(Saved data entries)
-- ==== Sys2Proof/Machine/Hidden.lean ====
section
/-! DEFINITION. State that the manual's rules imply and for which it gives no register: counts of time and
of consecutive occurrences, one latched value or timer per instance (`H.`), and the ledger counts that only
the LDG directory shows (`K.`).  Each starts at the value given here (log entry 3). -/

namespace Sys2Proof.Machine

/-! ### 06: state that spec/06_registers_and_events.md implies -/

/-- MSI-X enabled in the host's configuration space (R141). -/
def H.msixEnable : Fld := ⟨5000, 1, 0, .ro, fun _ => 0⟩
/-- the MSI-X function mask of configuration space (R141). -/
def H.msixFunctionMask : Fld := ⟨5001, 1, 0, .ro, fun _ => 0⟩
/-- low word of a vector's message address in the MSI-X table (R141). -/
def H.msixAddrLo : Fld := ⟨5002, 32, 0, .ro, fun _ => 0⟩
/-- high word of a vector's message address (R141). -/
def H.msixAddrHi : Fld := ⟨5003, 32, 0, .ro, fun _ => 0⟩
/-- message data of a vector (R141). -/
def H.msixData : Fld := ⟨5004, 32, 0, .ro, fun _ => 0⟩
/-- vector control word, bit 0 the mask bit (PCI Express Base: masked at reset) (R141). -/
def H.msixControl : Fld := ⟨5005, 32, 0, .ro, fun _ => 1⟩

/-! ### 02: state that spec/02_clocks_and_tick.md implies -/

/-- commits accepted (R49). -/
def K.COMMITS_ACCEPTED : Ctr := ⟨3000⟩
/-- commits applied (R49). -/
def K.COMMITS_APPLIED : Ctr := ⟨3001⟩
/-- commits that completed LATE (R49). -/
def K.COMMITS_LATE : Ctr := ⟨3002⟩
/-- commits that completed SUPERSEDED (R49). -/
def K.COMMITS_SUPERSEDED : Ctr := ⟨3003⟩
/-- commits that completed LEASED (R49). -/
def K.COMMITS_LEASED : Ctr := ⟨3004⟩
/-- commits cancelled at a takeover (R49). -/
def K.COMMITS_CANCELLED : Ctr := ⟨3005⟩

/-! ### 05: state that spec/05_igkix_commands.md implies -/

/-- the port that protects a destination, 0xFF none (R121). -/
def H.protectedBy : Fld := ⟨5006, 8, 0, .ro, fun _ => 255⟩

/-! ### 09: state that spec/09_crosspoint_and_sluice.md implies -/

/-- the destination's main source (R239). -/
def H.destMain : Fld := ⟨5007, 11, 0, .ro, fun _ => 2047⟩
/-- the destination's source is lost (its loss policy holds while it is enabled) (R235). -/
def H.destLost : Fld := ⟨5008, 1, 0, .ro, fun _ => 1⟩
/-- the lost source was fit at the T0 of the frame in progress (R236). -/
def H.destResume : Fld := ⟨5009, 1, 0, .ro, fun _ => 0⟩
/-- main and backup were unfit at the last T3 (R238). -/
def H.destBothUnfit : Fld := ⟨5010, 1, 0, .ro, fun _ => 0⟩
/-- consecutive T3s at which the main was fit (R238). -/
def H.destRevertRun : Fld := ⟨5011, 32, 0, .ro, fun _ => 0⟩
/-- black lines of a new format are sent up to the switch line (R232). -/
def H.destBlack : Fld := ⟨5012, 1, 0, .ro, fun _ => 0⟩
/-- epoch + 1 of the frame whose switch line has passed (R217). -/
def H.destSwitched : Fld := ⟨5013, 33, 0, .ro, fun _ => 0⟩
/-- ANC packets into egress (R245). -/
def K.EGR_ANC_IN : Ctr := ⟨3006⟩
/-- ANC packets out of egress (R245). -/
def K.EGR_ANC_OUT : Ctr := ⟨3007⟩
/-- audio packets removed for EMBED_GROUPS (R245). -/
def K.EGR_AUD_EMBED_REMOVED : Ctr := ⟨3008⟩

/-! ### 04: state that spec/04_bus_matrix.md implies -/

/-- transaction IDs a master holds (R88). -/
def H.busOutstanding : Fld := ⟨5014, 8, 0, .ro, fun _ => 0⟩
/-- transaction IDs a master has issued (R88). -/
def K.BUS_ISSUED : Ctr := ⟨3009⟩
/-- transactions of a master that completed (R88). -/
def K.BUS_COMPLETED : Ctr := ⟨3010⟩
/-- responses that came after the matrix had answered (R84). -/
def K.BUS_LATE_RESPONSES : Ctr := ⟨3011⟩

* **Problem details**: Every line in the data above that includes the word "master" should be copied.

* **Result of the task**:
/-- transaction IDs a master holds (R88). -/
/-- transaction IDs a master has issued (R88). -/
/-- transactions of a master that completed (R88). -/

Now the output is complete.